-- ==== Sys2Proof/Tests/Slice0.lean ====
section
/-! SUPPORT. Tests. The words are those of the Encoding lines of spec 41 to 44, the expected results those of
95_test_vectors.md (the vector's name stands beside the test), and the last part shows, for every statement that has
hypotheses, states and operands that meet them. -/

namespace Sys2Proof.Tests

open Sys2Proof.Machine

/-! ### WellFormed: an ill-formed term for each check -/

theorem test_wf_alu_has_no_zpy :
    ([Instr.ora (.mem (.zpy 0)), .and (.mem (.zpy 0)), .eor (.mem (.zpy 0)), .adc (.mem (.zpy 0)), .sbc (.mem (.zpy 0)),
      .cmp (.mem (.zpy 0)), .lda (.mem (.zpy 0)), .sta (.zpy 0)].any Instr.wellFormed) = false := by decide

theorem test_wf_plain_is_zp_or_abs :
    ([Instr.cpx (.mem (.absx 0)), .cpy (.mem (.zpx 0)), .bit (.zpx 0)].any Instr.wellFormed) = false := by decide

theorem test_wf_ldx_has_no_x_index :
    ([Instr.ldx (.mem (.zpx 0)), .ldx (.mem (.absx 0)), .stx (.zpx 0), .stx (.absy 0)].any Instr.wellFormed) = false := by decide

theorem test_wf_ldy_has_no_y_index :
    ([Instr.ldy (.mem (.zpy 0)), .ldy (.mem (.absy 0)), .sty (.zpy 0), .sty (.absx 0)].any Instr.wellFormed) = false := by decide

theorem test_wf_modify_has_no_y_index_and_no_pointer :
    ([Instr.inc (.absy 0), .dec (.izx 0), .asl (.mem (.izy 0)), .lsr (.mem (.zpy 0)), .rol (.mem (.absy 0)),
      .ror (.mem (.izx 0))].any Instr.wellFormed) = false := by decide

theorem test_wf_documented_byte_is_not_illegal : (Instr.illegal 0xEA).wellFormed = false := by decide

theorem test_wf_a_form_of_each_check :
    ([Instr.ora (.imm 0), .cpx (.mem (.abs 0)), .ldx (.mem (.zpy 0)), .ldy (.mem (.absx 0)), .sta (.izy 0), .stx (.zpy 0),
      .sty (.zpx 0), .bit (.zp 0), .inc (.zpx 0), .asl .acc, .jmp (.ind 0), .illegal 0xFF].all Instr.wellFormed) = true := by
  decide

/-! ### Decoding: the words of every Encoding line -/

/-- These bytes are exactly this instruction's. -/
def decodesTo (bytes : List Byte) (i : Instr) : Bool :=
  match decode bytes with
  | .ok (j, []) => j == i
  | _ => false

-- R143
theorem test_decode_ora :
    (decodesTo [0x09, 0x34] (.ora (.imm 0x34)) && decodesTo [0x05, 0x34] (.ora (.mem (.zp 0x34))) &&
      decodesTo [0x15, 0x34] (.ora (.mem (.zpx 0x34))) && decodesTo [0x0D, 0x34, 0x12] (.ora (.mem (.abs 0x1234))) &&
      decodesTo [0x1D, 0x34, 0x12] (.ora (.mem (.absx 0x1234))) &&
      decodesTo [0x19, 0x34, 0x12] (.ora (.mem (.absy 0x1234))) && decodesTo [0x01, 0x34] (.ora (.mem (.izx 0x34))) &&
      decodesTo [0x11, 0x34] (.ora (.mem (.izy 0x34)))) = true := by decide

-- R144
theorem test_decode_and :
    (decodesTo [0x29, 0x34] (.and (.imm 0x34)) && decodesTo [0x25, 0x34] (.and (.mem (.zp 0x34))) &&
      decodesTo [0x35, 0x34] (.and (.mem (.zpx 0x34))) && decodesTo [0x2D, 0x34, 0x12] (.and (.mem (.abs 0x1234))) &&
      decodesTo [0x3D, 0x34, 0x12] (.and (.mem (.absx 0x1234))) &&
      decodesTo [0x39, 0x34, 0x12] (.and (.mem (.absy 0x1234))) && decodesTo [0x21, 0x34] (.and (.mem (.izx 0x34))) &&
      decodesTo [0x31, 0x34] (.and (.mem (.izy 0x34)))) = true := by decide

-- R145
theorem test_decode_eor :
    (decodesTo [0x49, 0x34] (.eor (.imm 0x34)) && decodesTo [0x45, 0x34] (.eor (.mem (.zp 0x34))) &&
      decodesTo [0x55, 0x34] (.eor (.mem (.zpx 0x34))) && decodesTo [0x4D, 0x34, 0x12] (.eor (.mem (.abs 0x1234))) &&
      decodesTo [0x5D, 0x34, 0x12] (.eor (.mem (.absx 0x1234))) &&
      decodesTo [0x59, 0x34, 0x12] (.eor (.mem (.absy 0x1234))) && decodesTo [0x41, 0x34] (.eor (.mem (.izx 0x34))) &&
      decodesTo [0x51, 0x34] (.eor (.mem (.izy 0x34)))) = true := by decide

-- R146
theorem test_decode_adc :
    (decodesTo [0x69, 0x34] (.adc (.imm 0x34)) && decodesTo [0x65, 0x34] (.adc (.mem (.zp 0x34))) &&
      decodesTo [0x75, 0x34] (.adc (.mem (.zpx 0x34))) && decodesTo [0x6D, 0x34, 0x12] (.adc (.mem (.abs 0x1234))) &&
      decodesTo [0x7D, 0x34, 0x12] (.adc (.mem (.absx 0x1234))) &&
      decodesTo [0x79, 0x34, 0x12] (.adc (.mem (.absy 0x1234))) && decodesTo [0x61, 0x34] (.adc (.mem (.izx 0x34))) &&
      decodesTo [0x71, 0x34] (.adc (.mem (.izy 0x34)))) = true := by decide

-- R147
theorem test_decode_sbc :
    (decodesTo [0xE9, 0x34] (.sbc (.imm 0x34)) && decodesTo [0xE5, 0x34] (.sbc (.mem (.zp 0x34))) &&
      decodesTo [0xF5, 0x34] (.sbc (.mem (.zpx 0x34))) && decodesTo [0xED, 0x34, 0x12] (.sbc (.mem (.abs 0x1234))) &&
      decodesTo [0xFD, 0x34, 0x12] (.sbc (.mem (.absx 0x1234))) &&
      decodesTo [0xF9, 0x34, 0x12] (.sbc (.mem (.absy 0x1234))) && decodesTo [0xE1, 0x34] (.sbc (.mem (.izx 0x34))) &&
      decodesTo [0xF1, 0x34] (.sbc (.mem (.izy 0x34)))) = true := by decide

-- R148
theorem test_decode_cmp :
    (decodesTo [0xC9, 0x34] (.cmp (.imm 0x34)) && decodesTo [0xC5, 0x34] (.cmp (.mem (.zp 0x34))) &&
      decodesTo [0xD5, 0x34] (.cmp (.mem (.zpx 0x34))) && decodesTo [0xCD, 0x34, 0x12] (.cmp (.mem (.abs 0x1234))) &&
      decodesTo [0xDD, 0x34, 0x12] (.cmp (.mem (.absx 0x1234))) &&
      decodesTo [0xD9, 0x34, 0x12] (.cmp (.mem (.absy 0x1234))) && decodesTo [0xC1, 0x34] (.cmp (.mem (.izx 0x34))) &&
      decodesTo [0xD1, 0x34] (.cmp (.mem (.izy 0x34)))) = true := by decide

-- R149
theorem test_decode_cpx :
    (decodesTo [0xE0, 0x34] (.cpx (.imm 0x34)) && decodesTo [0xE4, 0x34] (.cpx (.mem (.zp 0x34))) &&
      decodesTo [0xEC, 0x34, 0x12] (.cpx (.mem (.abs 0x1234)))) = true := by decide

-- R150
theorem test_decode_cpy :
    (decodesTo [0xC0, 0x34] (.cpy (.imm 0x34)) && decodesTo [0xC4, 0x34] (.cpy (.mem (.zp 0x34))) &&
      decodesTo [0xCC, 0x34, 0x12] (.cpy (.mem (.abs 0x1234)))) = true := by decide

-- R171
theorem test_decode_inc :
    (decodesTo [0xE6, 0x34] (.inc (.zp 0x34)) && decodesTo [0xF6, 0x34] (.inc (.zpx 0x34)) &&
      decodesTo [0xEE, 0x34, 0x12] (.inc (.abs 0x1234)) &&
      decodesTo [0xFE, 0x34, 0x12] (.inc (.absx 0x1234))) = true := by decide

-- R172
theorem test_decode_dec :
    (decodesTo [0xC6, 0x34] (.dec (.zp 0x34)) && decodesTo [0xD6, 0x34] (.dec (.zpx 0x34)) &&
      decodesTo [0xCE, 0x34, 0x12] (.dec (.abs 0x1234)) &&
      decodesTo [0xDE, 0x34, 0x12] (.dec (.absx 0x1234))) = true := by decide

-- R173
theorem test_decode_inx : decodesTo [0xE8] .inx = true := by decide

-- R174
theorem test_decode_dex : decodesTo [0xCA] .dex = true := by decide

-- R175
theorem test_decode_iny : decodesTo [0xC8] .iny = true := by decide

-- R176
theorem test_decode_dey : decodesTo [0x88] .dey = true := by decide

-- R177
theorem test_decode_asl :
    (decodesTo [0x0A] (.asl .acc) && decodesTo [0x06, 0x34] (.asl (.mem (.zp 0x34))) &&
      decodesTo [0x16, 0x34] (.asl (.mem (.zpx 0x34))) && decodesTo [0x0E, 0x34, 0x12] (.asl (.mem (.abs 0x1234))) &&
      decodesTo [0x1E, 0x34, 0x12] (.asl (.mem (.absx 0x1234)))) = true := by decide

════════════════════

__Task brief__
Beginning at the line above with "def decodesTo (bytes" and finishing at the line with "(decodesTo [0x09, 0x34]", return each line exactly and return nothing else.

__Written response__
def decodesTo (bytes : List Byte) (i : Instr) : Bool :=
  match decode bytes with
  | .ok (j, []) => j == i
  | _ => false

-- R143
theorem test_decode_ora :
    (decodesTo [0x09, 0x34] (.ora (.imm 0x34)) && decodesTo [0x05, 0x34] (.ora (.mem (.zp 0x34))) &&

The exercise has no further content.